Varad, Rohit, Rushal and Sohan
[24] compared two models YOLO and SSD for real-time object detection. The
authors collected their dataset from coco.names which has 80 object classes on
which the models will be trained to perform detection. The researchers trained
the models to detect objects in real-time using an observer drone. The authors
of the paper concluded their study by stating that the SSD model is faster but
less accurate, whereas YOLO has both speed and accuracy and is considered an
efficient model.
Based on the comparative analyses
of neural networks for object detection given in the studies above, the authors
of the paper conclude that the YOLO architecture is currently the most suitable
for solving the problem of real-time detection of recycling codes on packages.
In their system, the authors of the paper will utilize the neural network based
on YOLO architecture to detect the bounding box of recycling codes.
The best-known models for
building OCR systems are Tesseract Model [25] and EAST (An Efficient and
Accurate Scene Text Detector) [26]. EAST neural network, known for its
efficiency and accuracy, is designed specifically for text detection in natural
scene. It uses a unique architecture that divides the text region into
quadrilaterals, which allows for more accurate localization and recognition of
text in natural scenes. This makes EAST a particularly robust mechanism when
processing irregularly shaped text and different orientations.

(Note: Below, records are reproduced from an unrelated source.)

theorem execRelDoneTimer_answers (s : State) : Answers [.now, .up, .free, .out, .node, .fwVersion, .reg, .irq, .pwr, .hpl, .log, .od, .tak, .wak, .tln, .bb, .net, .ina, .tim, .spl, .chk, .pdb, .cpu] s (execRelDoneTimer s) := by
  unfold execRelDoneTimer
  with_reducible repeat' first
    | (extract_lets -underBinder +onlyGivenNames x; (first | refine Answers.mp (t := x) ?_ ?bb | refine Touches.mp (t := x) ?_ ?bb); case' bb => clear_value x; revert x; refine Touches.keep ?_; intro _ _)
    | refine Answers.next ?_
    | refine Answers.ite (fun _ => ?_) (fun _ => ?_)
    | exact Touches.refl _ _
    | assumption
    | refine Touches.ite (fun _ => ?_) (fun _ => ?_)
    | refine (passTo_touches ..).after (by decide) ?_
    | refine (resumeInsert_touches ..).after (by decide) ?_
    | refine (reachSafe_touches ..).after (by decide) ?_
    | refine (exitReleased_touches ..).after (by decide) ?_
    | refine Touches.foldl (fun _ _ _ => ?_) ?_
    | ((conv => arg 3; arg 29); first | refine Touches.bb_set (by decide) ?_ | refine Touches.set rfl rfl rfl rfl rfl ?_)
    | extract_lets -underBinder
    | split
    | ((conv => arg 3; fail_if_success arg 1); refine Touches.set rfl rfl rfl rfl rfl ?_)
    | (conv => arg 3; dsimp -zeta -proj +zetaDelta only)

theorem exitDrained_touches (s : State) : Touches [.now, .up, .free, .out, .node, .fwVersion, .reg, .irq, .pwr, .hpl, .log, .od, .tak, .wak, .tln, .bb, .net, .ina, .tim, .spl, .chk, .pdb, .cpu] s (exitDrained s) := by
  unfold exitDrained
  with_reducible repeat' first
    | exact Touches.refl _ _
    | assumption
    | refine Touches.ite (fun _ => ?_) (fun _ => ?_)
    | refine (reachSafe_touches ..).after (by decide) ?_
    | refine Touches.foldl (fun _ _ _ => ?_) ?_
    | extract_lets -underBinder
    | split
    | (conv => arg 3; dsimp -zeta -proj +zetaDelta only)

theorem execRecorderDrainLimit_answers (s : State) : Answers [.now, .up, .free, .out, .node, .fwVersion, .reg, .irq, .pwr, .hpl, .log, .od, .tak, .wak, .tln, .bb, .net, .ina, .tim, .spl, .chk, .pdb, .cpu] s (execRecorderDrainLimit s) := by
  unfold execRecorderDrainLimit
  with_reducible repeat' first
    | refine Answers.next ?_
    | refine Answers.ite (fun _ => ?_) (fun _ => ?_)
    | exact Touches.refl _ _
    | assumption
    | refine Touches.ite (fun _ => ?_) (fun _ => ?_)
    | refine (passTo_touches ..).after (by decide) ?_
    | refine (reachSafe_touches ..).after (by decide) ?_
    | refine (exitDrained_touches ..).after (by decide) ?_
    | refine Touches.foldl (fun _ _ _ => ?_) ?_
    | extract_lets -underBinder
    | split
    | (conv => arg 3; dsimp -zeta -proj +zetaDelta only)

theorem doHostDone_touches (s : State) : Touches [.free, .out, .node, .reg, .irq, .pwr, .hpl, .log, .od, .tak, .wak, .tln, .bb, .net, .ina, .tim, .spl, .chk, .pdb, .cpu] s (doHostDone s) := by
  unfold doHostDone
  with_reducible repeat' first
    | exact Touches.refl _ _
    | assumption
    | refine Touches.ite (fun _ => ?_) (fun _ => ?_)
    | refine (endHostHold_touches ..).after (by decide) ?_
    | refine Touches.foldl (fun _ _ _ => ?_) ?_
    | extract_lets -underBinder
    | split
    | (conv => arg 3; dsimp -zeta -proj +zetaDelta only)

theorem execHostDone_answers (s : State) : Answers [.free, .out, .node, .reg, .irq, .pwr, .hpl, .log, .od, .tak, .wak, .tln, .bb, .net, .ina, .tim, .spl, .chk, .pdb, .cpu] s (execHostDone s) := by
  unfold execHostDone
  with_reducible repeat' first
    | refine Answers.next ?_
    | refine Answers.ite (fun _ => ?_) (fun _ => ?_)
    | exact Touches.refl _ _
    | assumption
    | refine Touches.ite (fun _ => ?_) (fun _ => ?_)
    | refine (doHostDone_touches ..).after (by decide) ?_
    | refine Touches.foldl (fun _ _ _ => ?_) ?_
    | extract_lets -underBinder
    | split
    | (conv => arg 3; dsimp -zeta -proj +zetaDelta only)

theorem execHostHoldExpiry_answers (s : State) : Answers [.now, .up, .free, .out, .node, .reg, .irq, .pwr, .hpl, .log, .od, .tak, .wak, .tln, .bb, .net, .ina, .tim, .spl, .chk, .pdb, .cpu] s (execHostHoldExpiry s) := by
  unfold execHostHoldExpiry
  with_reducible repeat' first
    | refine Answers.next ?_
    | refine Answers.ite (fun _ => ?_) (fun _ => ?_)
    | exact Touches.refl _ _
    | assumption
    | refine Touches.ite (fun _ => ?_) (fun _ => ?_)
    | refine (passTo_touches ..).after (by decide) ?_
    | refine (endHostHold_touches ..).after (by decide) ?_
    | refine Touches.foldl (fun _ _ _ => ?_) ?_
    | extract_lets -underBinder
    | split
    | (conv => arg 3; dsimp -zeta -proj +zetaDelta only)

theorem execExitCancel_answers (s : State) : Answers [.now, .up, .free, .out, .node, .fwVersion, .reg, .irq, .pwr, .hpl, .log, .od, .tak, .wak, .tln, .bb, .net, .ina, .tim, .spl, .chk, .pdb, .cpu] s (execExitCancel s) := by
  unfold execExitCancel
  with_reducible repeat' first
    | refine Answers.next ?_
    | refine Answers.ite (fun _ => ?_) (fun _ => ?_)
    | exact Touches.refl _ _
    | assumption
    | refine Touches.ite (fun _ => ?_) (fun _ => ?_)
    | refine (passTo_touches ..).after (by decide) ?_
    | refine (resetNode_touches ..).after (by decide) ?_
    | refine Touches.foldl (fun _ _ _ => ?_) ?_
    | extract_lets -underBinder
    | split
    | (conv => arg 3; dsimp -zeta -proj +zetaDelta only)

theorem askReset_touches (c : ResetCause) (s : State) : Touches [.now, .up, .free, .out, .node, .fwVersion, .reg, .irq, .pwr, .hpl, .log, .od, .tak, .wak, .tln, .bb, .net, .ina, .tim, .spl, .chk, .pdb, .cpu] s (askReset c s) := by
  unfold askReset
  with_reducible repeat' first
    | exact Touches.refl _ _
    | assumption
    | refine Touches.ite (fun _ => ?_) (fun _ => ?_)
    | refine (resetNode_touches ..).after (by decide) ?_
    | refine (startExit_touches ..).after (by decide) ?_
    | refine Touches.foldl (fun _ _ _ => ?_) ?_
    | ((conv => arg 3; arg 29); first | refine Touches.hpl_set (by decide) ?_ | refine Touches.set rfl rfl rfl rfl rfl ?_)
    | extract_lets -underBinder
    | split
    | ((conv => arg 3; fail_if_success arg 1); refine Touches.set rfl rfl rfl rfl rfl ?_)
    | (conv => arg 3; dsimp -zeta -proj +zetaDelta only)

theorem execNodeResetRequest_answers (k : Byte) (s : State) : Answers [.now, .up, .free, .out, .node, .fwVersion, .reg, .irq, .pwr, .hpl, .log, .od, .tak, .wak, .tln, .bb, .net, .ina, .tim, .spl, .chk, .pdb, .cpu] s (execNodeResetRequest k s) := by
  unfold execNodeResetRequest
  with_reducible repeat' first
    | refine Answers.next ?_
    | refine Answers.ite (fun _ => ?_) (fun _ => ?_)
    | exact Touches.refl _ _
    | assumption
    | refine Touches.ite (fun _ => ?_) (fun _ => ?_)
    | refine (askReset_touches ..).after (by decide) ?_
    | refine Touches.foldl (fun _ _ _ => ?_) ?_
    | extract_lets -underBinder
    | split
    | (conv => arg 3; dsimp -zeta -proj +zetaDelta only)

This makes the
EAST neural network well suited for tasks such as license plate recognition and
scene text extraction (the area that falls within the camera's field of view).
On the other hand, Tesseract OCR, an open-source optical character recognition
engine developed by Google, is known for its versatility and broad language
support. Originally developed at Hewlett-Packard in the 1980s, Tesseract has
undergone significant improvements and is now based on deep learning
techniques. Tesseract excels at recognizing text in images and documents,
providing accurate results even with complex layouts and fonts. Its flexibility
and adaptability make it a popular choice for a variety of OCR applications,
from digitizing printed documents to extracting text from images for various
purposes such as content analysis and data mining.
Tesseract OCR uses deep
learning architecture for optical character recognition. Recent versions of
Tesseract, including Tesseract 4, have integrated neural networks into the
recognition process. Convolutional neural networks (CNNs) are used to analyze
image regions and extract features important for character recognition. The
Tesseract neural network model works with text string segments extracted from
the input image. It incorporates Recurrent Neural Networks (RNNs), particularly
Long Short-Term Memory (LSTM) networks, to capture contextual dependencies and
improve recognition accuracy, especially in scenarios with complex layouts or
different font styles. The architecture of the Tesseract OCR neural network [27]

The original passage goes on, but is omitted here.